_Task prompt_
Below are the records; give again exactly the line with "That of a join", the line with "else s.deferAt a m.f m.va", and each line that lies between them, and nothing besides.
START Data for this task
/-- Write a member core's part of a saved team back (R374 steps 1, 4 and 5): a resumed operation goes to the front. -/
def State.loadCore (s : State) (tm : Team) (mc core : Nat) : State :=
  let k := Tab.getD tm.saved ⟨[], [], [], [], [], []⟩ mc
  s.updCore core fun c =>
    let ids := opIds c.opNext k.seq
    let seq := renumber c.opNext k.seq
    { c with
      recs := k.recs.foldl (fun m r => Tab.set m r.1 r.2) c.recs
      bricks := k.bricks.foldl (fun m r => Tab.set m r.1 r.2) c.bricks
      accs := k.accs.foldl (fun m r => Tab.set m r.1 r.2) c.accs
      opNext := c.opNext + k.seq.length
      seq := seq.filter (fun o => o.kblk != 0) ++ c.seq ++ seq.filter (fun o => o.kblk == 0)
      pins := c.pins ++ k.pins.map fun p =>
        { p with op := match List.find? (fun x => x.1 == p.op) ids with | some x => x.2 | none => p.op }
      jobs := c.jobs ++ ((orderBy (fun a b => decide (a.seq < b.seq)) k.jobs).zipIdx c.jobNext).map fun p => { p.1 with seq := p.2 }
      jobNext := c.jobNext + k.jobs.length }

/-- What an operation needs of a leaf (R379). -/
def AccOp.need (o : AccOp) : Need :=
  match o with
  | .store _ | .red _ _ _ => ⟨false, true, false⟩
  | .atom _ _ _ _ | .cas _ _ _ => ⟨true, true, false⟩
  | _ => ⟨true, false, false⟩

/-- A fault of an access whose thread has passed its instruction (R455): it goes to the pager, or is deferred. That of a join
counter's load holds its thread (R237, R356). -/
def State.accFails (s : State) (a : Acc) (m : MFail) : State :=
  match a.op with
  | .ctr _ => s.deferAt a m.f m.va
  | _ =>
    if m.f.replay then
      (s.setAcc { a with st := .held 0 }).toPager a.part (.access a.id) a.pasid (s.accRec a a.t m.f m.va)
    else s.deferAt a m.f m.va

/-- A held access is performed afresh, its translation too (R399, R455). -/
def State.replayAcc (s : State) (a : Acc) : State :=
  let n := firstPart a.va a.size
  match s.translate a.core a.pasid a.va a.op.need with
  | .error f => s.accFails a ⟨a.va, f⟩
  | .ok l =>
    if a.leaf2.isNone then s.setAcc { a with leaf := some l, again := true, st := .pending }
    else
      match s.translate a.core a.pasid (a.va + n) a.op.need with
      | .error f => s.accFails a ⟨a.va + n, f⟩
      | .ok l2 => s.setAcc { a with leaf := some l, leaf2 := some l2, again := true, st := .pending }

/-- The reply of a SYSCALL arrives in g8 and g9 of its group (R262): a producer's value (R53), which the spin detectors of its
entries see (R281). -/
def State.giveReply (s : State) (r : GRef) (g8 g9 : Word) : State :=
  (s.watchFill r (span 0 64) (s.updGroup r fun g => g.setRegs [(8, g8), (9, g9)])).wakeRegs r

/-- Apply what the device held for a team (R374 steps 2 and 6). -/
def State.applyNote (s : State) (g t : Nat) : HeldNote → State
  | .push gid q v => s.pushPort ⟨g, t, gid⟩ q v
  | .reply gid g8 g9 => s.giveReply ⟨g, t, gid⟩ (BitVec.ofNat 32 g8) (BitVec.ofNat 32 g9)
  | .replay id => (match s.acc? id with | some a => s.replayAcc a | none => s)
  | .doorbell gid src => s.sourceEvent ⟨g, t, gid⟩ src
  | .decline tr r =>
    ((s.updThread tr fun th => { th with st := .ready }).enterFault tr { r with replay := false } .fault
      (match s.thread? tr with | some (_, _, th) => th.here | none => ⟨0, 0, 0, false⟩)).settle tr.g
END Data for this task
_Response_
/-- A fault of an access whose thread has passed its instruction (R455): it goes to the pager, or is deferred. That of a join
counter's load holds its thread (R237, R356). -/
def State.accFails (s : State) (a : Acc) (m : MFail) : State :=
  match a.op with
  | .ctr _ => s.deferAt a m.f m.va
  | _ =>
    if m.f.replay then
      (s.setAcc { a with st := .held 0 }).toPager a.part (.access a.id) a.pasid (s.accRec a a.t m.f m.va)
    else s.deferAt a m.f m.va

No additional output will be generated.